Congenitally corrected transposition is an uncommon lesion. Data from several sources would suggest a prevalence of 0.03 per 1,000 live births accounting for approximately 0.4% of congenital heart malformations and 4% of conotruncal defects (4,5,6). The majority of these patients will have situs solitus, and about 5% will have situs inversus (7).

Population-based studies continue to support the possible importance of environmental factors in the etiology of this condition (8).
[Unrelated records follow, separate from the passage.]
-- ==== Sys2Proof/Machine/Core.lean ====
section
/-! DEFINITION. The machine as the host sees it. -/

def Sys2Proof.core : Host.Core :=
  { State := Sys2Proof.Machine.State
    Fault := Sys2Proof.Machine.Fault
    Refusal := Sys2Proof.Machine.Refusal
    step := Sys2Proof.Machine.step
    reset := Sys2Proof.Machine.State.reset }
end

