/-- The scalar float instructions d ← f(A, B) in a format and a rounding mode, with their flags (05 R111 to R113, R116). -/
def floatPair : Instr → Option (BitVec 8 × BitVec 8 × BitVec 8 × (Latch → Fmt → Nat → Nat → Nat → Nat × Flags))
  | .fadd d a b => some (d, a, b, fun _ f m x y => f.add m x y)
  | .fsub d a b => some (d, a, b, fun _ f m x y => f.sub m x y)
  | .fmul d a b => some (d, a, b, fun _ f m x y => f.mul m x y)
  | .fdiv d a b => some (d, a, b, fun _ f m x y => f.div m x y)
  | .fmin d a b => some (d, a, b, fun _ f _ x y => f.minmax false x y)
  | .fmax d a b => some (d, a, b, fun _ f _ x y => f.minmax true x y)
  | .feq d a b => some (d, a, b, fun _ f _ x y => (if (f.compare 0 x y).1 then 1 else 0, (f.compare 0 x y).2))
  | .flt d a b => some (d, a, b, fun _ f _ x y => (if (f.compare 1 x y).1 then 1 else 0, (f.compare 1 x y).2))
  | .fle d a b => some (d, a, b, fun _ f _ x y => (if (f.compare 2 x y).1 then 1 else 0, (f.compare 2 x y).2))
  | .fsgnj d a b => some (d, a, b, fun l f _ x y => (signInject f (l.aux / 2) x y, 0))
  | _ => none

/-- The scalar float instructions d ← f(A) (05 R111, R114, R115). -/
def floatOne : Instr → Option (BitVec 8 × BitVec 8 × (Fmt → Nat → Nat → Nat × Flags))
  | .fsqrt d a => some (d, a, fun f m x => f.sqrt m x)
  | .flg2 d a => some (d, a, fun f m x => f.lg2 m x)
  | .fex2 d a => some (d, a, fun f m x => f.ex2 m x)
  | .fclass d a => some (d, a, fun f _ x => (f.classOf x, 0))
  | .frint d a => some (d, a, fun f m x => f.rint m x)
  | _ => none

/-- The fused instructions with whether the product is negated (05 R111). -/
def fused : Instr → Option (BitVec 8 × BitVec 8 × BitVec 8 × Bool)
  | .ffma d a b => some (d, a, b, false)
  | .ffms d a b => some (d, a, b, true)
  | _ => none

/-- The lane operations on three groups: the lane code, the rounding mode and the lanes of a, b and d give a lane and its flags
(05 R119). -/
def laneThree : Instr → Option (BitVec 8 × BitVec 8 × BitVec 8 × (Nat → Nat → Nat → Nat → Nat → Nat × Flags))
  | .vadd d a b => some (d, a, b, floatLane (fun f m x y _ => f.add m x y))
  | .vsub d a b => some (d, a, b, floatLane (fun f m x y _ => f.sub m x y))
  | .vmul d a b => some (d, a, b, floatLane (fun f m x y _ => f.mul m x y))
  | .vfma d a b => some (d, a, b, floatLane (fun f m x y c => f.fma m x y c))
  | .vmin d a b => some (d, a, b, fun code _ x y _ => pickLane false code x y)
  | .vmax d a b => some (d, a, b, fun code _ x y _ => pickLane true code x y)
  | .viadd d a b => some (d, a, b, fun code _ x y _ => ((x + y) % 2 ^ laneWidth code, 0))
  | .vimul d a b => some (d, a, b, fun code _ x y _ => (x * y % 2 ^ laneWidth code, 0))
  | _ => none

/-- The lane operations on one group (05 R121). -/
def laneSingle : Instr → Option (BitVec 8 × BitVec 8 × (Nat → Nat → Nat → Nat × Flags))
  | .vlg2 d a => some (d, a, fun code m x => floatLane (fun f m x _ _ => f.lg2 m x) code m x 0 0)
  | .vex2 d a => some (d, a, fun code m x => floatLane (fun f m x _ _ => f.ex2 m x) code m x 0 0)
  | _ => none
Still, the familial occurrence and molecular biology investigations suggest the importance of a genetic influence (9,10). It would seem wise therefore to continue to counsel a multifactorial etiology with a congenital heart disease recurrence risk in first-degree relatives of approximately 2% to 5% (4,9,11). Conotruncal defects, including d-TGA, and other forms of congenital heart defects have been identified in affected first-degree relatives (4,9).
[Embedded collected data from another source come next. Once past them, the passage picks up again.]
/-- ThreadInstructionsComplete: an EXIT of a pair; an LWAIT that waits and one of an ended launch; a MIGR that departs, one with a
destination that is a name of the home slot, one that is turned away, and one of a guest. -/
theorem witness_departures : Met [
    goes waitStores leavingPair && (leavingPair.partner 0).isSome && goes (do
      leave 32 .exit
      freeSlots 32 { someone with home := 32 }
      sure (fun t => t.cur == 0 && (t.thread 0).isSome)
      leave 0 .exit
      freeSlots 0 someone) leavingPair,
    ((twoLaunches .running).named { someone with launch := 1 } 2).elim false (fun l => decide (l.ctx = 1) && !l.state.ended && l.job != 1) &&
      ((twoLaunches .complete).named { someone with launch := 1 } 2).elim false (fun l => l.state.ended) && goes (raisePts 0) (twoLaunches .complete),
    (rover.thread 0).elim false (fun x => rover.mayMigrate x && (rover.guestPlace x 1).isSome && !rover.mayMigrate { x with launch := 0 }) &&
      goes (depart (wordOf (.migr 4 5)) 4 1 false) rover && goes (depart (wordOf (.migr 250 5)) 250 1 false)
      (rover.setSlot 1 { rover.slot 1 with state := .home, owner := some 1 })] := by decide +kernel

/-- An effect of a store. -/
def effectOf : Effect := { kind := 1, addr := 0x200000, size := 8, data := [5] }

/-- A value that the leading thread has taken. -/
def taken : PairValue := { kind := 2, addr := 0x200000, value := 5, values := [], bst := 0, poison := false }

/-- PairsCompared: effects that are released and that are not; values queued, a full queue, an empty one, and a head that matches. -/
theorem witness_pairs : Met [
    gives (agree effectOf) base (fun b t => b && decide (t = base)),
    !goes (agree effectOf (some [5])) (pair id id) && !goes (agree effectOf (some [5])) { pair id id with cur := 32 },
    gives (readOnce 0 0 249) (pair (fun x => { x with resume := { x.resume with operands := some [5] } }) id) (fun v _ => v == 5),
    gives (enter 2 0x200000 (pure (9, []))) (pair (fun x => { x with resume := { x.resume with entered := [taken] } }) id)
      (fun v t => decide (v.1 = 5) && (t.thread 0).elim false (·.resume.used == 1)),
    !goes (agree effectOf) (pair (fun x => { x with effects := List.replicate 16 (effectOf, 0) }) id) &&
      !goes (agree effectOf) { pair id id with cur := 32 },
    !goes (agree effectOf) (pair id id) && gives (agree effectOf) (pair (fun x => { x with released := some effectOf }) id) (fun b _ => b) &&
      gives (agree effectOf) { pair id (fun y => { y with released := some effectOf }) with cur := 32 } (fun b _ => !b),
    goes (enter 2 0x200000 (pure (5, []))) (pair id id) &&
      !goes (enter 2 0x200000 (pure (5, []))) (pair (fun x => { x with values := List.replicate 16 taken }) id),
    decide (({ pair id id with cur := 32 } : State).partner 32 = (pair id id).thread 0) && decide (partnerOf 32 = 0) &&
      !goes (enter 2 0x200000 (pure (5, []))) { pair id id with cur := 32 },
    gives (enter 2 0x200000 (pure (9, []))) { pair (fun x => { x with values := [taken] }) id with cur := 32 } (fun v _ => decide (v.1 = 5)),
    !goes (enter 2 0x200008 (pure (9, []))) { pair (fun x => { x with values := [taken] }) id with cur := 32 } &&
      !goes (enter 3 0x200000 (pure (9, []))) { pair (fun x => { x with values := [taken] }) id with cur := 32 },
    decide (((pair id (fun y => { y with park := some (.effect effectOf) })).partner 0).map (·.park) = some (some (.effect effectOf)))] := by
  decide +kernel

/-- TrapsTaken: a pair whose partner goes on, and one whose partner has come to a trap of the same unit. -/
theorem witness_paired_traps : Met [
    ((pair id id).thread 0).isSome && ((pair id id).partner 0).elim false (fun y => y.park.isNone && y.effects.isEmpty &&
      y.role == .trailing) && decide (coreOf (partnerOf 0) = coreOf 0),
    ((pair id (fun y => { y with park := some (.pairTrap 2 5) })).thread 0).elim false (fun x =>
      ((pair id (fun y => { y with park := some (.pairTrap 2 5) })).partner 0).elim false (fun y => y.first == x.first && x.effects.isEmpty)),
    goes (silentFault 0 0) (pair id (fun y => { y with park := some (.pairTrap 2 5) })) && goes (killOne 32 [1, 2, 3, 4] false) (pair id id)] := by decide +kernel

/-- PairsCompared: an effect that the leading thread does not wait for: its buffer has room, and is full; and the trailing thread finds
none, the same, and another. -/
theorem witness_deferred : Met [
    goes (defer effectOf (pure 0)) base && goes (defer effectOf (pure 0)) (pair id id) &&
      !goes (defer effectOf (pure 0)) (pair (fun x => { x with effects := List.replicate 16 (effectOf, 0) }) id),
    !goes (defer effectOf (pure 0)) { pair id id with cur := 32 } &&
      goes (releaseEffect 0 0 effectOf) { pair (fun x => { x with effects := [(effectOf, 0)] }) id with cur := 32 } &&
      !goes (defer { effectOf with size := 4 } (pure 0)) { pair (fun x => { x with effects := [(effectOf, 0)] }) id with cur := 32 },
    ((pair id (fun y => { y with park := some (.effect effectOf) })).thread 0).elim false (fun x => x.effects.isEmpty) &&
      goes (killThread 0 27 0x200000 0x100000) (pair id (fun y => { y with park := some (.effect { effectOf with size := 4 }) }))] := by
  decide +kernel

/-- EncodingRoundTrip: an instruction that has a word, and the word that it has. -/
theorem witness_encoding : Met [
    decide (encode (.addi 4 5 0xFF) = some 0x030405FF), decodeWord 0x030405FF == .ok (.addi 4 5 0xFF)] := by decide +kernel

/-- A state in which core 0's turn stands on the agenda and `ADDI 4, 5, 0xFF` at the pc. -/
def aboutTo : State := State.reset.withFetchWord 32 0x030405FF

/-- The word that the next step fetches, if it is core 0's turn. -/
def fetched (s : State) (w : IWord) : Bool :=
  match ({ s with agenda := [] } : State).nextReady 0 with
  | none => false
  | some slot =>
    let s0 := ({ s with agenda := [] } : State).issuing 0 slot 0
    ((s0.thread s0.cur).bind (s0.stopped s0.cur)).isNone && gives fetchWord s0 (fun v _ => decide (v = w))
Morphogenetically, the primitive cardiac tube, anchored at one end by the sinus venosus and at the other end by the truncus arteriosus, loops to the left (l-looped) and not to the right (d-looped) as in the normal heart (12). This abnormal cardiac looping brings the morphologic LV to the right and the morphologic RV to the left. The origins of abnormal cardiac looping continue to be an area of active investigation (13,14). Most frequently, such abnormal looping of the ventricles is associated with a transposed VA connection.

Despite the relative rarity of ccTGA, important studies and descriptions of the basic morphology have been published for some years (15,16,17,18). Advances in the surgical management of ccTGA have occasioned reassessments of the pertinent anatomy (19,20).

As noted, some 5% of patients with ccTGA will have situs inversus (7). Furthermore, approximately 25% of patients will demonstrate either dextrocardia or mesocardia (17). The ventricular topology (relative orientation of the ventricles) in ccTGA places the RV to the left of the morphologic LV. As a result of the abnormal looping, the ventricles conform to a left hand pattern (21). That is, if one places the palm of the hand against the right ventricular surface of the interventricular septum, the thumb in the inlet and the fingers in the outlet, it is necessary to use the left hand in ccTGA in contradistinction to the right hand in the normally d-looped ventricles. Further twisting can result in a more superior-to-inferior relationship of the RV to the LV (22). The interventricular septum tends to a more sagittal or horizontal position resulting in one of the central features of AV discordance, that of malalignment of the atrial
and ventricular septum. The atrial septum and ventricular septum meet at the crux of the heart. However, as the atrial septum continues anterior and to the right, it will deviate to a variable degree from the ventricular septum creating a variable gap that in extreme cases will go back as far as the crux (16). This concept of malalignment of the atrial and ventricular septum has implications for the size and extent of the ventricular septal defect (VSD), the ventricular outflows, and the conduction system (23).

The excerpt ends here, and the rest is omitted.